### Supplied material
-- ==== Sys2Proof/Machine/HostQueues.lean ====
section
/-! DEFINITION. The host's rings: posting of completions (R111) and event entries (R115 to R117, R379), MSI-X messages
(R115), doorbells and heads (R109, R112), ring enables (R107), bad accesses (R105). -/

namespace Sys2Proof.Machine

/-- Function `f`. -/
def State.fn (s : State) (f : Nat) : Fn := mapGet {} s.host.fns f

/-- Function `f` changed. -/
def State.updFn (s : State) (f : Nat) (g : Fn → Fn) : State := s.updHost fun h => { h with fns := mapUpd {} h.fns f g }

/-- The data ring bound to a queue context. -/
def State.ring? (s : State) (ctx : Nat) : Option Ring := mapGet? s.host.rings ctx

/-- A bound data ring changed. -/
def State.updRing (s : State) (ctx : Nat) (g : Ring → Ring) : State :=
  s.updHost fun h => { h with rings := h.rings.map fun e => if e.1 = ctx then (e.1, g e.2) else e }

/-- A ring by its identifier. -/
def State.ringOf (s : State) : RingId → Option Ring
  | .data c => s.ring? c
  | .admin f => if (s.fn f).admReady ∧ !(s.fn f).admClosing then some (s.fn f).admin else none

/-- A ring changed. -/
def State.updRingOf (s : State) (r : RingId) (g : Ring → Ring) : State :=
  match r with
  | .data c => s.updRing c g
  | .admin f => s.updFn f fun x => { x with admin := g x.admin }

/-- Completion-ring and submission-ring entries. -/
def Ring.sqLen (r : Ring) : Nat := 2 ^ r.sqSize
def Ring.cqLen (r : Ring) : Nat := 2 ^ r.cqSize

/-- Entries that the host has published and Ranegal has not fetched. -/
def Ring.waiting (r : Ring) : Nat := (r.tail + r.sqLen - r.fetch) % r.sqLen

/-- Number of a ring: its context, or 4,096 + function for an admin ring (R397). -/
def ringNumber : RingId → Nat
  | .data c => c
  | .admin f => 4096 + f

/-- R110: fetching may go on. -/
def Ring.room (r : Ring) : Bool := decide (r.fetched + r.posted < r.cqLen - 1)

/-- HELD follows the rule of R110. -/
def Ring.holdUpdate (r : Ring) (grain : Nat) (fetching : Bool) : Ring :=
  let h := fetching && decide (0 < r.waiting) && !r.room
  { r with held := h, heldSince := if h && !r.held then grain else r.heldSince,
           heldRaised := if h && !r.held then false else r.heldRaised }

/-! ## Interrupts -/

/-- A vector to signal at the end of the grain (R115). -/
def State.signal (s : State) (f v : Nat) : State :=
  s.updFn f fun x => if v ∈ x.signal then x else { x with signal := x.signal ++ [v] }

/-- Whether an MSI-X vector is masked: by the function's MSI-X Enable and Function Mask, or by its table entry's mask bit, 1 at reset. -/
def Fn.masked (x : Fn) (v : Nat) : Bool :=
  !x.pci.msixEnable || x.pci.msixMask ||
  match mapGet? x.msix v with
  | none => true
  | some (_, _, c) => c.getLsbD 0

/-- Sends one message per signalled vector of a function; a masked one sets its pending bit (R115). -/
def State.sendSignals (s : State) (f : Nat) : State :=
  let x := s.fn f
  if x.d3hot then s
  else
    let s := s.updFn f fun x =>
      { x with signal := [], pendingMsi := (x.signal.filter fun v => x.masked v && !(v ∈ x.pendingMsi)) ++ x.pendingMsi }
    (x.signal.filter fun v => !x.masked v).foldl (fun s v => s.emit (.msix f v)) s

/-- The messages of the end of a grain. -/
def State.sendMsix (s : State) : State := (s.host.fns.map Prod.fst).foldl State.sendSignals s

/-! ## Completions -/

/-- Counts a completion by status (R397): in all, and for the context. -/
def State.countStatus (s : State) (ctx : Nat) (st : Status) : State :=
  s.updHost fun h => { h with total := bump h.total st.index, ctxCount := bump h.ctxCount (ctx * 32 + st.index) }

/-- The counts of a context or admin ring start at 0 (R397). -/
def State.clearCounts (s : State) (ctx : Nat) : State :=
  s.updHost fun h => { h with ctxCount := h.ctxCount.filter fun e => e.1 / 32 != ctx }

/-- Writes a completion entry to a ring (R111). -/
def State.postEntry (s : State) (id : RingId) (tag : BitVec 16) (res : Result) : State :=
  match s.ringOf id with
  | none => s
  | some r =>
    let c : Completion := { tag := tag, head := r.fetch, phase := r.phase, result := res }
    let s := s.emit (.completion id r.cqTail c)
    let s := s.updRingOf id fun r =>
      { r with cqTail := (r.cqTail + 1) % r.cqLen, phase := if r.cqTail + 1 = r.cqLen then !r.phase else r.phase,
               posted := r.posted + 1, fetched := r.fetched - 1 }
    let s := s.updHost fun h => { h with idleSince := s.grain }
    if r.intr then s.signal r.fn r.vector else s

/-- Posts a completion on a host ring; a function in D3hot holds it (R121). -/
def State.postRing (s : State) (id : RingId) (f : Nat) (tag : BitVec 16) (res : Result) : State :=
  if (s.fn f).d3hot then
    s.updFn f fun x => { x with heldBack := x.heldBack ++ [.post (match id with | .data c => some c | .admin _ => none) tag res] }
  else s.postEntry id tag res

/-! ## Event entries -/

/-- The vector of a source's entries (R379). -/
def State.eventVector (s : State) (f source : Nat) : Nat :=
  let r := (mapGet 0 (mapGet {} s.inForce.evt f).route (source / 16)).toNat
  if r.testBit 15 then r % 2048 else (s.fn f).evtCfg.toNat / 65536 % 2048

/-- Free entries of an event ring. -/
def EventRing.room (e : EventRing) : Nat := 2 ^ e.size - 1 - (e.tail + 2 ^ e.size - e.head) % 2 ^ e.size

/-- Writes an event entry (R116). `lost` is some count on an OVERFLOW entry. -/
def State.writeEvent (s : State) (f : Nat) (r : Raise) (lost : Option Nat) : State :=
  let e := (s.fn f).events
  let entry : EventEntry := { source := r.source, phase := e.phase, overflow := lost.isSome, lost := lost.getD 0,
                              seqNo := e.seqNo, stamp := r.stamp, data := r.data }
  let s := s.emit (.event f e.tail entry)
  let s := s.updFn f fun x => { x with events := { x.events with
    tail := (e.tail + 1) % 2 ^ e.size, phase := if e.tail + 1 = 2 ^ e.size then !e.phase else e.phase,
    seqNo := (e.seqNo + 1) % 4294967296 } }
  s.signal f (s.eventVector f r.source)

/-- An event goes into its ring, or counts as lost where the ring is full (R116, R117). -/
def State.enterEvent (s : State) (r : Raise) : State :=
  if (s.fn r.fn).events.room = 0 then
    s.updFn r.fn fun x => { x with events := { x.events with
      lost := satAdd max32 x.events.lost 1
      overs := mapUpd (0, r) x.events.overs r.source fun o => (satAdd 65535 o.1 1, r) } }
  else s.writeEvent r.fn r none

/-- Posts one raise (R116, R379): a masked one is not posted, and a function in D3hot holds it (R121). -/
def State.postEvent (s : State) (r : Raise) : State :=
  let x := s.fn r.fn
  if (mapGet {} s.inForce.evt r.fn).mask.getLsbD r.source ∨ !x.events.live then s
  else if x.d3hot then s.updFn r.fn fun x => { x with heldBack := x.heldBack ++ [.event r] }
  else s.enterEvent r

/-- Posts the pending OVERFLOW entries while there is room, in ascending source order (R117). -/
def State.postOverflow (s : State) (f : Nat) : Nat → State
  | 0 => s
  | n + 1 =>
    match (s.fn f).events.overs with
    | [] => s
    | (src, lost, r) :: _ =>
      if (s.fn f).events.room = 0 then s
      else
        let s := s.writeEvent f r (some lost)
        (s.updFn f fun x => { x with events := { x.events with overs := mapErase x.events.overs src } }).postOverflow f n

/-- Order of entries posted at the end of a grain (R380): ascending stamp, unstamped last, then source. -/
def Raise.le (a b : Raise) : Bool :=
  let k (r : Raise) : Nat := if r.stamp = 0 then 2 ^ 64 else r.stamp
  decide (k a < k b) || (decide (k a = k b) && decide (a.source ≤ b.source))

/-- Posts every raise of the grain (R380). -/
def State.postRaises (s : State) : State :=
  let l := sortBy Raise.le s.events.raises.reverse
  l.foldl State.postEvent (s.updEvents fun e => { e with raises := [] })

/-! ## Bad accesses, doorbells, heads -/

/-- Source 97 with its HOST_ERROR record (R122): kind 1 bad access, 2 doorbell, 3 head, 4 TAG_IN_USE. -/
def State.hostError (s : State) (f ctx kind value : Nat) (stamp : Stamp) : State :=
  s.raise 97 f stamp 0x301 (eventData [(1, f), (2, ctx), (1, kind), (4, value)])

/-- A discarded BAR access (R5, R105). -/
def State.badAccess (s : State) (f ctx value : Nat) : State :=
  (s.updFn f fun x => { x with hostErr := satAdd max32 x.hostErr 1 }).hostError f ctx 1 value 0

/-- A discarded doorbell value (R109, R112). -/
def State.badDoorbell (s : State) (f ctx kind value : Nat) : State :=
  (s.updFn f fun x => { x with doorErr := satAdd max32 x.doorErr 1 }).hostError f ctx kind value 0

/-- An arrival begins the exit from a power state (R124). -/
def State.beginExit (s : State) : State :=
  s.updHost fun h => if h.power ≠ 0 ∧ h.exiting.isNone then { h with exiting := some h.power } else h

/-- Whether data rings are fetched in this mode (R110, R14). -/
def State.fetchesData (s : State) : Bool := s.mode.serves && (s.update.quiesce = 0)

/-- Whether admin rings are fetched (R110, R363). -/
def State.fetchesAdmin (s : State) : Bool := s.mode.running && (s.update.quiesce = 0)

/-- HELD of every data ring follows R110 whatever has changed. -/
def State.holdRings (s : State) : State :=
  let grain := s.grain
  let fetching := s.fetchesData
  s.updHost fun h => { h with rings := h.rings.map fun e => (e.1, e.2.holdUpdate grain fetching) }

/-- A submission tail (R109). -/
def State.tailDoorbell (s : State) (id : RingId) (f ctx value : Nat) (live : Bool) (k : Nat) : State :=
  if live ∧ value < 2 ^ k then
    let fetching := match id with | .data _ => s.fetchesData | .admin _ => false
    (s.updRingOf id fun r => { r with tail := value }.holdUpdate s.grain fetching).beginExit
  else s.badDoorbell f ctx 2 value

/-- A completion head (R112): a value equal to the current head has no effect. -/
def State.headDoorbell (s : State) (id : RingId) (f ctx value : Nat) (live : Bool) (r : Ring) : State :=
  let back := (value + r.cqLen - r.cqHead) % r.cqLen
  if live ∧ value < r.cqLen ∧ back ≤ r.posted then
    if back = 0 then s else
    let fetching := match id with | .data _ => s.fetchesData | .admin _ => false
    (s.updRingOf id fun r => { r with cqHead := value, posted := r.posted - back }.holdUpdate s.grain fetching).beginExit
  else s.badDoorbell f ctx 3 value

/-- An event head (R112, R116, R117). -/
def State.eventHead (s : State) (f value : Nat) : State :=
  let e := (s.fn f).events
  let len := 2 ^ e.size
  let back := (value + len - e.head) % len
  if e.live ∧ value < len ∧ back ≤ (e.tail + len - e.head) % len then
    if back = 0 then s else
    ((s.updFn f fun x => { x with events := { x.events with head := value } }).postOverflow f 256).beginExit
  else s.badDoorbell f 0xFFFF 3 value

/-! ## Ring enables (R106, R107) -/

/-- Highest vector of a function. -/
def maxVector (f : Nat) : Nat := if f = 0 then 2047 else 31

/-- A refused enable: source 96 (R107). -/
def State.refuseEnable (s : State) (f code : Nat) (mask : BitVec 32) : State :=
  (s.updFn f fun x => { x with ctrl := x.ctrl &&& mask, cfgError := true, cfgCode := code }).raise 96 f 0 0x300
    (eventData [(1, f), (1, code)])

/-- ADM_EN goes from 0 to 1. -/
def State.admEnable (s : State) (f : Nat) : State :=
  let x := s.fn f
  let cfg := x.admCfg.toNat
  let sq := cfg % 16
  let cq := cfg / 256 % 16
  let v := cfg / 65536 % 2048
  let code := if sq < 4 ∨ 12 < sq then 1 else if cq < 4 ∨ 12 < cq then 2 else if maxVector f < v then 4 else 0
  let s := s.updFn f fun x => { x with ctrl := x.ctrl ||| 1#32, admFault := false }
  if code ≠ 0 then s.refuseEnable f code 0xFFFFFFFE#32
  else (s.clearCounts (4096 + f)).updFn f fun x => { x with
    admReady := true, admClosing := false, cfgError := false, cfgCode := 0
    admin := { fn := f, sqBase := x.sqBase.toNat, cqBase := x.cqBase.toNat, sqSize := sq, cqSize := cq, vector := v, intr := true } }

/-- An arrival of a function's admin ring. -/
def Event.ofAdmin (f : Nat) : Event → Bool
  | .cmd a => a.c.carrier = .admin f
  | _ => false

/-- An arrival whose completion goes nowhere any more: after a reset its data neither (R107, R119). -/
def Event.mute (reset : Bool) : Event → Event
  | .cmd a => .cmd { a with dropped := a.dropped || reset, muted := true }
  | e => e

/-- Commands of a function's admin ring that wait at Col's intake lose their completion. -/
def State.muteArrivals (s : State) (f : Nat) (reset : Bool) : State :=
  let mark (l : List Event) : List Event := l.map fun e => if e.ofAdmin f then e.mute reset else e
  s.updCol fun c => { c with intake := mark c.intake, carry := mark c.carry }

/-- What D3hot holds of a function's admin ring, or of its event ring, goes (R107). -/
def Held.ofAdmin : Held → Bool
  | .post none _ _ => true
  | _ => false
def Held.isEvent : Held → Bool
  | .event _ => true
  | _ => false

/-- ADM_EN goes from 1 to 0: fetching stops, fetched admin commands run on without completion. -/
def State.admDisable (s : State) (f : Nat) : State :=
  let own := (s.works.any fun w => w.carrier = .admin f && !w.muted) || (s.col.intake ++ s.col.carry).any (Event.ofAdmin f)
  let s := (s.muteArrivals f false).updWorks fun ws => ws.map fun w => if w.carrier = .admin f then { w with muted := true } else w
  s.updFn f fun x => { x with ctrl := x.ctrl &&& 0xFFFFFFFE#32, admClosing := own && x.admReady, admReady := own && x.admReady,
                              admin := { x.admin with fetched := 0 }, heldBack := x.heldBack.filter fun p => !p.ofAdmin }

/-- What was raised toward a function in this grain while its EVT_EN was 0 is not kept for its ring (R116). -/
def State.dropRaises (s : State) (f : Nat) : State :=
  s.updEvents fun e => { e with raises := e.raises.filter fun r => r.fn != f }

/-- EVT_EN goes from 0 to 1. -/
def State.evtEnable (s : State) (f : Nat) : State :=
  let x := s.fn f
  let cfg := x.evtCfg.toNat
  let sz := cfg % 16
  let v := cfg / 65536 % 2048
  let code := if sz < 4 ∨ 12 < sz then 3 else if maxVector f < v then 4 else 0
  let s := s.updFn f fun x => { x with ctrl := x.ctrl ||| 2#32 }
  if code ≠ 0 then s.refuseEnable f code 0xFFFFFFFD#32
  else (s.dropRaises f).updFn f fun x => { x with
    evtReady := true, cfgError := false, cfgCode := 0
    events := { live := true, base := x.evtBase.toNat, size := sz, lost := x.events.lost } }

/-- EVT_EN goes from 1 to 0: posting stops at once. -/
def State.evtDisable (s : State) (f : Nat) : State :=
  s.updFn f fun x => { x with ctrl := x.ctrl &&& 0xFFFFFFFD#32, evtReady := false, heldBack := x.heldBack.filter fun p => !p.isEvent
                              events := { x.events with live := false, overs := [] } }

/-- The HOST block is out of FILL and BOOT (R106). -/
def State.hostLive (s : State) : Bool := s.mode.running

end Sys2Proof.Machine
end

### Action item
Nothing but a number is asked for: how many lines of the records contain the word "postEntry"?

### Task result
2